異変

オゼットに戻ってくると、教皇騎士団と村人が話していた。
村人は戻ってきたロイドたちを見ると、指を指してくる。

「あいつらです! 手配書の連中です!」
「うへ〜、また教皇騎士団かよ!」
「何だってこいつら、あたしたちの行く先に先回りしてるんだい!」

皆苛立ちを顕にするが、教皇騎士団がこちらを見やった。

「これはこれはゼロス様。ご無事でしたか」

周囲を取り囲まれ、逃げ場がなくなる。

「くそ!」
「皆の者! コレットは生け捕りにせよ!」

教皇騎士団が武器を構える。皆、それに応戦していく。

「私から離れないで、コレット」
「う、うん……」
「……?」

後ろに庇っているコレットの顔色がよくない気がした。

「それにしてもどうして、コレットを連れて行こうと……?」

教皇がコレットを生け捕りにして何か得があるようには到底思えない。むしろ殺した方がテセアラにとって利益だ。
実際、メルトキオで顔を合わせた際は殺そうとしていたと聞いている。

「ごめんね……」

コレットはぎゅ、と自らの左肩を押さえた。
数は少なくないが、何とかその全員を退けた。

「何とか勝てたけど……」
「また私のせいだね。ごめんねみんな」
「そんなことはないでしょーよ。俺さまだって命を狙われてる。先生とジーニアスはハーフエルフだから追われてる。しいなは裏切り者のミズホの民。リーガルも裏切り者扱いだ」
「……うん。
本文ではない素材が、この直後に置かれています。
/-- MODEL_QUERY (R88, R359). -/
def execModelQuery (m : Fin 16) (s : State) : Host.Outcome State Fault Refusal := prefenRow s fun s =>
  mbCmd m.val 0x42 (fun _ s =>
    let b := s.prefen.build
    let st := if b.state = 2 then 2 else if s.prefen.loading then 1 else 0
    respond m.val 0 [b.id, st * 2 ^ 60 + b2n b.exact, b.vocab, b.layers * 2 ^ 48 + b.heads * 2 ^ 32 + b.d * 2 ^ 16 + b.fmt] s) s

/-! ### Adapters -/

/-- Adapter slots (R28, R298). -/
def adapterSlots : Nat := 4096

/-- ADAPTER_LOAD (R298, R361): accepted. [DESIGN CHOICE, log 108] -/
def execAdapterLoad (m : Fin 16) (s : State) : Host.Outcome State Fault Refusal := prefenRow s fun s =>
  mbCmd m.val 0x50 (fun w s =>
    let c : Caller := .mailbox m.val
    let slot := natBits (nth w 0 0) 15 0
    let space := natBits (nth w 2 0) 63 60
    if adapterSlots ≤ slot || !(space == 4 || space == 5) then refuse c stBadParam s
    else if s.prefen.build.state != 2 then refuse c stNoModel s
    else if 4 ≤ (adapter s slot).versions.length then refuse c stAdapterBusy s
    else acceptOp c 0x50 w [] s) s

/-- The number after a version number: 2^32 − 1 is followed by 1 (R298). -/
def nextVersion (v : Nat) : Nat := if (v + 1) % 2 ^ 32 = 0 then 1 else (v + 1) % 2 ^ 32

/-- A tensor of an adapter image: the words of the destination descriptor that Prefen gives it, where its bytes stand in the image,
and how many they are. -/
def adapterTensor (sp image : Nat) (e : List Nat × Nat × Nat) : Tensor :=
  { desc := (List.range 8).map (fun k => nth e.1 k 0 % 2 ^ 64), golden := image + e.2.1, bytes := e.2.2, crc := 0,
    space := sp, ofImage := true }

/-- ADAPTER_PUBLISH (R73, R298, R361): the load ends as the check of its image came out; neither an adapter image's form nor Prefen's
allocation is given. -/
def execAdapterPublish (tag : BitVec 32) (result : AdapterEnd) (s : State) : Host.Outcome State Fault Refusal := prefenRow s fun s =>
  match s.prefen.ops.find? (fun o => o.op == 0x50 && o.tag == tag.toNat) with
  | none => noEvent s
  | some o =>
    if !prefenReady s || !groupFree s || !serialFree s then noEvent s
    else match result with
    | .bad => done (endOp o stManifestBad 0 false s)
    | .full => done (endOp o stNoMemory 0 false s)
    | .placed ts =>
      let slot := natBits (nth o.words 0 0) 15 0
      let image := nth o.words 1 0
      let sp := natBits (nth o.words 2 0) 63 60
      let n := natBits (nth o.words 2 0) 31 0
      let l := ts.map (adapterTensor sp image)
      match l.find? (fun t => tensorStatus s t != 0) with
      | some t => done (endOp o (tensorStatus s t) 0 false s)
      | none =>
        if sp == 5 && !hmOpen s 0 then noEvent s
        else if ts.any (fun e => decide (n < e.2.1 + e.2.2)) then done (endOp o stManifestBad 0 false s)
        else match loadAdapter sp l s with
          | (s, none) => done (endOp o stManifestBad 0 false s)
          | (s, some l) =>
            let a := adapter s slot
            let v := nextVersion a.current
            let ver : Version := { num := v, image := image, space := sp, bytes := n, tensors := l }
            done (endOp o 0 v false (setAdapter slot { versions := a.versions ++ [ver], current := v } s))

/-- ADAPTER_REMOVE (R298, R361). -/
def execAdapterRemove (m : Fin 16) (s : State) : Host.Outcome State Fault Refusal := prefenRow s fun s =>
  mbCmd m.val 0x51 (fun w s =>
    let c : Caller := .mailbox m.val
    let slot := natBits (nth w 0 0) 15 0
    if adapterSlots ≤ slot then refuse c stBadParam s
    else if (adapter s slot).versions.isEmpty then refuse c stAdapterAbsent s
    else if (adapter s slot).versions.any (fun v => pins s slot v.num != 0) then refuse c stAdapterPinned s
    else respond m.val 0 [] (setAdapter slot {} s)) s

/-- ADAPTER_QUERY (R361). -/
def execAdapterQuery (m : Fin 16) (s : State) : Host.Outcome State Fault Refusal := prefenRow s fun s =>
  mbCmd m.val 0x52 (fun w s =>
    let slot := natBits (nth w 0 0) 15 0
    let a := adapter s slot
    let word (k : Nat) : Nat := match a.versions[k]? with | some v => v.num * 2 ^ 32 + pins s slot v.num | none => 0
    if adapterSlots ≤ slot then refuse (.mailbox m.val) stBadParam s
    else respond m.val 0 (a.current :: (List.range 4).map word) s) s

/-! ### Queues -/

/-- R489 on a queue-table record. -/
def queueRecordOk (w0 w1 w2 : Nat) : Bool :=
  let kind := natBits w2 50 48
  let key := natBits w2 31 0
  let lg := natBits w2 55 51
  let rs := natBits w2 63 60
  let js := natBits w2 59 56
  (match kind with
   | 1 => key == 0
   | 2 => key ≤ 19
   | 3 => key ≤ 1535
   | 4 => 6 ≤ key && key ≤ 69
   | _ => false)
  && 4 ≤ lg && lg ≤ 16 && (rs == 4 || rs == 5) && (js == 4 || js == 5) && w0 % 64 == 0 && w1 % 32 == 0 && natBits w2 46 32 == 0
  && (rs != 4 || rangeOk 4 w0 (64 * 2 ^ lg)) && (js != 4 || rangeOk 4 w1 (32 * 2 ^ lg))

/-- Prefen writes words 0 to 2 of an entry and the scheduler reads them (R268, R269); a Tongs queue's channel is bound (R245). [DEDUCED, log 36] -/
def enableQueue (q start w0 w1 w2 : Nat) (s : State) : State :=
  let a := qtAddr s q
  let (s, (g, bad)) := memReadNat (schedWho 0) 4 (a + 60) 4 s
  let s := smithStore a (leBytes 8 w0 ++ leBytes 8 w1 ++ leBytes 8 w2) s
  let kind := natBits w2 50 48
  let key := natBits w2 31 0
  let x : Queue := { ringBase := w0, jrnlBase := w1, ringSpace := natBits w2 63 60, jrnlSpace := natBits w2 59 56, lg := natBits w2 55 51,
                     ckind := kind, stamp := natBit w2 47, ckey := key, prod := start, taken := start, done := start,
                     gen := ((if bad then 0 else g) + 1) % 2 ^ 32 }
  let s := setQueue q x s
  let s := if kind = 3 then
      let r := chanReg (key / 64) (key % 64) 0
      channelBind (key / 64) (key % 64) (withField (withField (rg s r) 63 63 1) 19 0 q) s
    else s
  let s := setQueue q { queue s q with shown := qstate s q } s
  writeBack q s

/-- QUEUE_ENABLE (R269, R361, R489). -/
def execQueueEnable (m : Fin 16) (s : State) : Host.Outcome State Fault Refusal := prefenRow s fun s =>
  mbCmd m.val 0x60 (fun w s =>
    let c : Caller := .mailbox m.val
    let q := natBits (nth w 0 0) 19 0
    let (w0, w1, w2) := (nth w 2 0, nth w 3 0, nth w 4 0)
    let key := natBits w2 31 0
    let r := chanReg (key / 64) (key % 64) 0
    if !queueRecordOk w0 w1 w2 then refuse c stBadParam s
    else if (queue s q).ckind != 0 then refuse c stQueueState s
    else if natBits w2 50 48 == 3 && rf s r 63 63 == 1 && rf s r 19 0 != q then refuse c stChannelBusy s
    else respond m.val 0 [] (enableQueue q (natBits (nth w 1 0) 31 0) w0 w1 w2 s)) s

/-- QUEUE_DISABLE (R269, R361). -/
def execQueueDisable (m : Fin 16) (s : State) : Host.Outcome State Fault Refusal := prefenRow s fun s =>
  mbCmd m.val 0x61 (fun w s =>
    let c : Caller := .mailbox m.val
    let q := natBits (nth w 0 0) 19 0
    let x := queue s q
    let st := qstate s q
    if st = 0 then refuse c stQueueState s
    else if st != 1 && st != 4 then refuse c stQueueBusy s
    else
      let s := disableQueue q s
      let s := if x.ckind = 3 then
          let r := chanReg (x.ckey / 64) (x.ckey % 64) 0
          channelBind (x.ckey / 64) (x.ckey % 64) (withField (rg s r) 63 63 0) s
        else s
      respond m.val 0 [] s) s

/-- QUEUE_RESUME (R271, R361). -/
def execQueueResume (m : Fin 16) (s : State) : Host.Outcome State Fault Refusal := prefenRow s fun s =>
  mbCmd m.val 0x62 (fun w s =>
    let q := natBits (nth w 0 0) 19 0
    if qstate s q != 4 then refuse (.mailbox m.val) stQueueState s
    else respond m.val 0 [] (syncQueue q (setQueue q { queue s q with stopped := false } s))) s

/-- Commands from `taken` up to prod journaled FLUSHED (R271): the count so far. -/
def flushQueue (q prod : Nat) : Nat → Nat → State → State × Nat
  | 0, n, s => (s, n)
  | fuel + 1, n, s =>
    let x := queue s q
    let h := headHdr s q
    if x.taken = prod || diff32 prod x.taken < h.slots then (s, n)
    else
      let tag := if x.stamp then 0 else h.tag
      let a := x.jrnlBase + 32 * (x.taken % 2 ^ x.lg)
      let bs := cleanBytes (jrnlBytes s.time tag (partnerByte s) x.taken q { state := 0, status := stFlushed })
      let s := if x.jrnlSpace = 4 then (postWrite (schedWho tag) schedSource a bs .plain s).1 else memWrite (schedWho tag) x.jrnlSpace a bs s
      let taken := (x.taken + h.slots) % 2 ^ 32
      flushQueue q prod fuel (n + 1) (setQueue q { x with taken := taken, done := doneAt taken x.run } s)

/-- QUEUE_FLUSH (R271, R361). -/
def execQueueFlush (m : Fin 16) (s : State) : Host.Outcome State Fault Refusal := prefenRow s fun s =>
  mbCmd m.val 0x63 (fun w s =>
    let q := natBits (nth w 0 0) 19 0
    if qstate s q != 4 then refuse (.mailbox m.val) stQueueState s
    else
      let x := queue s q
      let (s, n) := flushQueue q x.prod (diff32 x.prod x.taken) 0 s
      respond m.val 0 [n] (syncQueue q s)) s

/-! ### Rings -/

/-- A request that is not retired names a ring (R311). -/
def ringNamed (s : State) (id : Nat) : Bool := s.prefen.requests.any (fun r => r.ring == id)

/-- RING_REGISTER (R306, R361, R489). [DEDUCED, log 104] -/
def execRingRegister (m : Fin 16) (s : State) : Host.Outcome State Fault Refusal := prefenRow s fun s =>
  mbCmd m.val 0x68 (fun w s =>
    let c : Caller := .mailbox m.val
    let id := natBits (nth w 0 0) 15 0
    let (a, b, e, d) := (nth w 1 0, nth w 2 0, nth w 3 0, nth w 4 0)
    if !ringRecordOk a b e d then refuse c stBadParam s
    else if (ringAt s id).on || ringNamed s id then refuse c stRingInUse s
    else respond m.val 0 [] (setRing id (ringOf a b e) s)) s

/-- RING_UNREGISTER (R311, R361). -/
def execRingUnregister (m : Fin 16) (s : State) : Host.Outcome State Fault Refusal := prefenRow s fun s =>
  mbCmd m.val 0x69 (fun w s =>
    let c : Caller := .mailbox m.val
    let id := natBits (nth w 0 0) 15 0
    if !(ringAt s id).on then refuse c stBadRing s
    else if ringNamed s id then refuse c stRingInUse s
    else respond m.val 0 [] (setRing id {} s)) s

/-! ### Queries -/

/-- SESSION_QUERY (R362). -/
def execSessionQuery (m : Fin 16) (s : State) : Host.Outcome State Fault Refusal := prefenRow s fun s =>
  mbCmd m.val 0x18 (fun w s =>
    let id := natBits (nth w 0 0) 31 0
    match session s id with
    | none => refuse (.mailbox m.val) stSessionUnknown s
    | some x =>
      respond m.val 0 [x.len * 2 ^ 32 + sessionState s x * 2 ^ 24 + x.slot, s.prefen.ingotTable, x.build,
        x.aslot * 2 ^ 48 + x.aver, x.step, (requestsOf s id).length % 2 ^ 16] s) s

/-- REQUEST_QUERY (R362). [DEDUCED, log 105] -/
def execRequestQuery (m : Fin 16) (s : State) : Host.Outcome State Fault Refusal := prefenRow s fun s =>
  mbCmd m.val 0x19 (fun w s =>
    match request s (natBits (nth w 0 0) 31 0) with
    | none => refuse (.mailbox m.val) stUnknownRequest s
    | some r => respond m.val 0 [r.session * 2 ^ 32 + r.state, r.generated, if terminal r then r.endStep else r.lastStep] s) s

end Sys2Proof.Machine
end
ありがとう」
「お前、何でも自分のせいだと思いすぎだぞ」
「ごめんね、ロイド」
「別に謝らなくても……」

突然、コレットがその場に蹲る。

「痛いっ……! くぅ……! うう!」
「コレット!? 先生! コレットが!」

リフィルがコレットを診る。

「熱があるわ。でも、この痛がりようは……?」
「これって……」

さっきもしきりに左肩を気にしていた。痛みの原因はそこだろうか。

「……どいて……私に……任せて下さい……」

いつの間にか、プレセアが来ていた。

「プレセア? え、ええ……」

リフィルは戸惑いながらもコレットから離れプレセアに委ねる。
レイラも疑問に思う、が――
皆プレセアとコレットに気を取られていて、誰も、レイラ自身も気付かなかった。レイラの後ろから何者かが近付いてきたことに。